(Dataset items)

-- ==== Sys2Proof/Tests/Slice0.lean ====
section
/-! SUPPORT. The model's own tests: ill-formed terms that are refused, words written out from the spec's encodings,
one small step per instruction (expected values from `95_test_vectors.md`), and a witness for the hypotheses of every
obligation that has some. Character codes are ASCII (log entry 20). -/

namespace Sys2Proof.Tests
open Sys2Proof.Machine

set_option Elab.async false

/-! ### States to test on -/

/-- The state after reset with a Message and a buffer at the ports. -/
def ports (m : Message) (b : Bytes) : State := { State.reset with encPort := m, decPort := b }

/-- The state after reset with these events pending. -/
def withEvents (es : List HostEvent) : State := { State.reset with pending := es }

/-- An ENCODE of `m` in progress. -/
def encoding (m : Message) (i : Nat) (out : Bytes) (due : EncDue) : State :=
  { State.reset with enc := some ⟨m, i, out, due⟩ }

/-- A DECODE of `b` in progress, no entry parsed, with the given next field. -/
def decoding (b : Bytes) (due : DecDue) : State :=
  { State.reset with dec := some { DecVars.start b with due := due } }

/-- The message of vector V3: one header `a`: `b`, payload `xyz`. -/
def msgV3 : Message := ⟨[⟨[0x61], [0x62]⟩], [0x78, 0x79, 0x7a]⟩

/-- The 12 bytes of vector V3. -/
def bytesV3 : Bytes := [0x00, 0x01, 0x61, 0x00, 0x01, 0x62, 0x04, 0x00, 0x03, 0x78, 0x79, 0x7a]

/-- `z(n)`: n zero bytes. -/
def zeros (n : Nat) : Bytes := List.replicate n 0

@[simp] theorem zeros_length (n : Nat) : (zeros n).length = n := List.length_replicate

/-- A machine in the middle of a DECODE of V3: its name length is read, the name is due. -/
def decodingV3 : State :=
  { State.reset with dec := some { DecVars.start bytesV3 with n := 1, due := .name } }

/-! ### WellFormed: an ill-formed term for each check -/

theorem test_wf_headerEntry_long_name : (Instr.headerEntry .enc (zeros 65536) []).wellFormed = false := by
  simp [Instr.wellFormed]

theorem test_wf_headerEntry_long_value : (Instr.headerEntry .dec [] (zeros 65536)).wellFormed = false := by
  simp [Instr.wellFormed]

theorem test_wf_name_too_long : (Instr.name .enc (zeros 65536)).wellFormed = false := by simp [Instr.wellFormed]

theorem test_wf_value_too_long : (Instr.value .dec (zeros 65536)).wellFormed = false := by simp [Instr.wellFormed]

theorem test_wf_payload_enc_too_long : (Instr.payload .enc (zeros 262145)).wellFormed = false := by
  simp [Instr.wellFormed, Agent.payloadMax]

theorem test_wf_payload_dec_too_long : (Instr.payload .dec (zeros 262144)).wellFormed = false := by
  simp [Instr.wellFormed, Agent.payloadMax]

/-- The 262144-byte payload can be written (R63) but is no message's payload on the wire (R98). -/
theorem test_wf_message_payload : (Instr.message .enc ⟨[], zeros 262144⟩).wellFormed = false := by
  simp [Instr.wellFormed, Message.decodable]

theorem test_wf_message_headers :
    (Instr.message .enc ⟨List.replicate 64 ⟨[], []⟩, []⟩).wellFormed = false := by
  simp [Instr.wellFormed, Message.decodable, Message.limits]

/-- `mB` of vector V9 is ambiguous. -/
theorem test_wf_message_ambiguous : (Instr.message .dec ⟨[⟨[0x00], zeros 251⟩], []⟩).wellFormed = false := by
  simp [Instr.wellFormed, Message.decodable, Message.ambiguous, noFalseStop, Entry.falseStop, Entry.thirdByte,
    entriesSize, Entry.size]

theorem test_wf_status_enc : (Instr.status .enc (.error .malformed)).wellFormed = false := by decide

theorem test_wf_status_dec : (Instr.status .dec (.error .limitField)).wellFormed = false := by decide

/-- One well-formed instruction of every row, every field at its largest. -/
theorem test_wf_accepts :
    Instr.encode.wellFormed = true ∧ Instr.decode.wellFormed = true ∧
    (Instr.headerEntry .enc (zeros 65535) (zeros 65535)).wellFormed = true ∧
    (Instr.nameLen .dec 65535).wellFormed = true ∧ (Instr.name .enc (zeros 65535)).wellFormed = true ∧
    (Instr.valueLen .dec 65535).wellFormed = true ∧ (Instr.value .dec (zeros 65535)).wellFormed = true ∧
    (Instr.sizePrefix .dec 63 262143).wellFormed = true ∧ (Instr.payload .enc (zeros 262144)).wellFormed = true ∧
    (Instr.payload .dec (zeros 262143)).wellFormed = true ∧ (Instr.message .dec msgV3).wellFormed = true ∧
    (Instr.status .enc (.error .limitField)).wellFormed = true ∧
    (Instr.status .dec (.error .malformed)).wellFormed = true := by
  refine ⟨rfl, rfl, ?_, rfl, ?_, rfl, ?_, rfl, ?_, ?_, by decide, rfl, rfl⟩ <;>
    simp [Instr.wellFormed, Agent.payloadMax]

/-! ### Decoding: words written out from the encodings -/

/-- The tags of R57. -/
theorem test_decode_tags : decodeTableWord 8 0 = some .encode ∧ decodeTableWord 8 1 = some .decode := by decide

/-- Bits 7 to 1 of the byte that carries the tag are not examined (the table's mask is 1). -/
theorem test_decode_tag_is_bit_0 : decode .op [0xfe] = .instr .encode [] ∧ decode .op [0x7f] = .instr .decode [] := by decide

/-- R41, R42: `N` first, big-endian; entry bytes of vector V3. -/
theorem test_decode_headerEntry :
    decode (.field .dec .headerEntry) [0x00, 0x01, 0x61, 0x00, 0x02, 0x62, 0x63, 0x99] =
      .instr (.headerEntry .dec [0x61] [0x62, 0x63]) [0x99] := by decide

/-- R42: `0x0405` is 1029 (the name length of vector V10). -/
theorem test_decode_nameLen : decodeTableWord 16 0x0405 = some (.nameLen .dec 1029) := by decide

theorem test_decode_name : decode (.field .enc .name) [0x61, 0x00] = .instr (.name .enc [0x61, 0x00]) [] := by decide

/-- R44: `0x00f7` is 247 (the value length of vector V10). -/
theorem test_decode_valueLen : decode (.field .dec .valueLen) [0x00, 0xf7, 0x01] = .instr (.valueLen .dec 247) [0x01] := by decide

theorem test_decode_value : decode (.field .dec .value) [0xff] = .instr (.value .dec [0xff]) [] := by decide

/-- R45, R49: 24 bits `111110 11 11111111 11111111` are `CNT` 62 and `PLEN` 262143 (vector V8). -/
theorem test_decode_sizePrefix : decodeTableWord 24 0xfbffff = some (.sizePrefix .dec 62 262143) := by decide

/-- R47, R75: for `p` = 262144 the composed bytes read as count 1 and length 0 (vector V8). -/
theorem test_prefix_of_2_18 : composePrefix 0 262144 = [0x04, 0x00, 0x00] ∧
    decode (.field .dec .sizePrefix) [0x04, 0x00, 0x00] = .instr (.sizePrefix .dec 1 0) [] := by decide

theorem test_decode_payload : decode (.field .dec .payload) [0x55] = .instr (.payload .dec [0x55]) [] := by decide

/-- R40: the 12 bytes of vector V3 are its message. -/
theorem test_decode_message : decode (.field .dec .message) bytesV3 = .instr (.message .dec msgV3) [] := by decide

/-- R128: the six codes; 6 and 7 are never produced. -/
theorem test_decode_status :
    decode (.field .enc .status) [0x02] = .instr (.status .enc (.error .limitPayload)) [] ∧
    decode (.field .dec .status) [0x04] = .instr (.status .dec (.error .truncatedInput)) [] ∧
    decode (.field .dec .status) [0x07] = .rejected .unusedStatus ∧
    decode (.field .enc .status) [0x04] = .rejected .statusOfOtherUnit := by decide

/-- Bytes that end too early are refused by name. -/
theorem test_decode_rejects : decode .op [] = .rejected .tooShort ∧
    decode (.field .dec .nameLen) [0x00] = .rejected .tooShort ∧
    decode (.field .dec .sizePrefix) [0x04, 0x00] = .rejected .tooShort ∧
    decode (.field .dec .message) [0x00, 0x00, 0x01] = .rejected (.notAMessage .truncatedInput) := by decide

/-- A 32-bit word is a header entry of empty name and value (vector V4). -/
theorem test_decode_table_32 : decodeTableWord 32 0 = some (.headerEntry .dec [] []) := by decide

/-- The words of one instruction of each format, from the encodings. -/
theorem test_encode_words :
    encode (.headerEntry .enc [0x61] [0x62]) = [0x00, 0x01, 0x61, 0x00, 0x01, 0x62] ∧
    encode (.sizePrefix .enc 5 65536) = [0x15, 0x00, 0x00] ∧
    encode (.message .enc msgV3) = bytesV3 ∧
    encode (.status .dec (.error .malformed)) = [0x05] := by decide

/-! ### The first step after reset -/

/-- A tag placed by `withFetchWord` runs as the first instruction: ENCODE of the empty Message (vector V2). -/
theorem test_fetch_encode : step (State.reset.withFetchWord 8 0) =
    .next { State.reset with encResults := [.ok [0x00, 0x00, 0x00]] } := rfl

Instructions to follow => Nothing beyond the lines from the start of the entries through the line with "theorem test_wf_name_too_long : (Instr.name" should appear. Repeat those lines exactly, both ends included.

Completed exercise =>
-- ==== Sys2Proof/Tests/Slice0.lean ====
section
/-! SUPPORT. The model's own tests: ill-formed terms that are refused, words written out from the spec's encodings,
one small step per instruction (expected values from `95_test_vectors.md`), and a witness for the hypotheses of every
obligation that has some. Character codes are ASCII (log entry 20). -/

namespace Sys2Proof.Tests
open Sys2Proof.Machine

set_option Elab.async false

/-! ### States to test on -/

/-- The state after reset with a Message and a buffer at the ports. -/
def ports (m : Message) (b : Bytes) : State := { State.reset with encPort := m, decPort := b }

/-- The state after reset with these events pending. -/
def withEvents (es : List HostEvent) : State := { State.reset with pending := es }

/-- An ENCODE of `m` in progress. -/
def encoding (m : Message) (i : Nat) (out : Bytes) (due : EncDue) : State :=
  { State.reset with enc := some ⟨m, i, out, due⟩ }

/-- A DECODE of `b` in progress, no entry parsed, with the given next field. -/
def decoding (b : Bytes) (due : DecDue) : State :=
  { State.reset with dec := some { DecVars.start b with due := due } }

/-- The message of vector V3: one header `a`: `b`, payload `xyz`. -/
def msgV3 : Message := ⟨[⟨[0x61], [0x62]⟩], [0x78, 0x79, 0x7a]⟩

/-- The 12 bytes of vector V3. -/
def bytesV3 : Bytes := [0x00, 0x01, 0x61, 0x00, 0x01, 0x62, 0x04, 0x00, 0x03, 0x78, 0x79, 0x7a]

/-- `z(n)`: n zero bytes. -/
def zeros (n : Nat) : Bytes := List.replicate n 0

@[simp] theorem zeros_length (n : Nat) : (zeros n).length = n := List.length_replicate

/-- A machine in the middle of a DECODE of V3: its name length is read, the name is due. -/
def decodingV3 : State :=
  { State.reset with dec := some { DecVars.start bytesV3 with n := 1, due := .name } }

/-! ### WellFormed: an ill-formed term for each check -/

theorem test_wf_headerEntry_long_name : (Instr.headerEntry .enc (zeros 65536) []).wellFormed = false := by
  simp [Instr.wellFormed]

theorem test_wf_headerEntry_long_value : (Instr.headerEntry .dec [] (zeros 65536)).wellFormed = false := by
  simp [Instr.wellFormed]

theorem test_wf_name_too_long : (Instr.name .enc (zeros 65536)).wellFormed = false := by simp [Instr.wellFormed]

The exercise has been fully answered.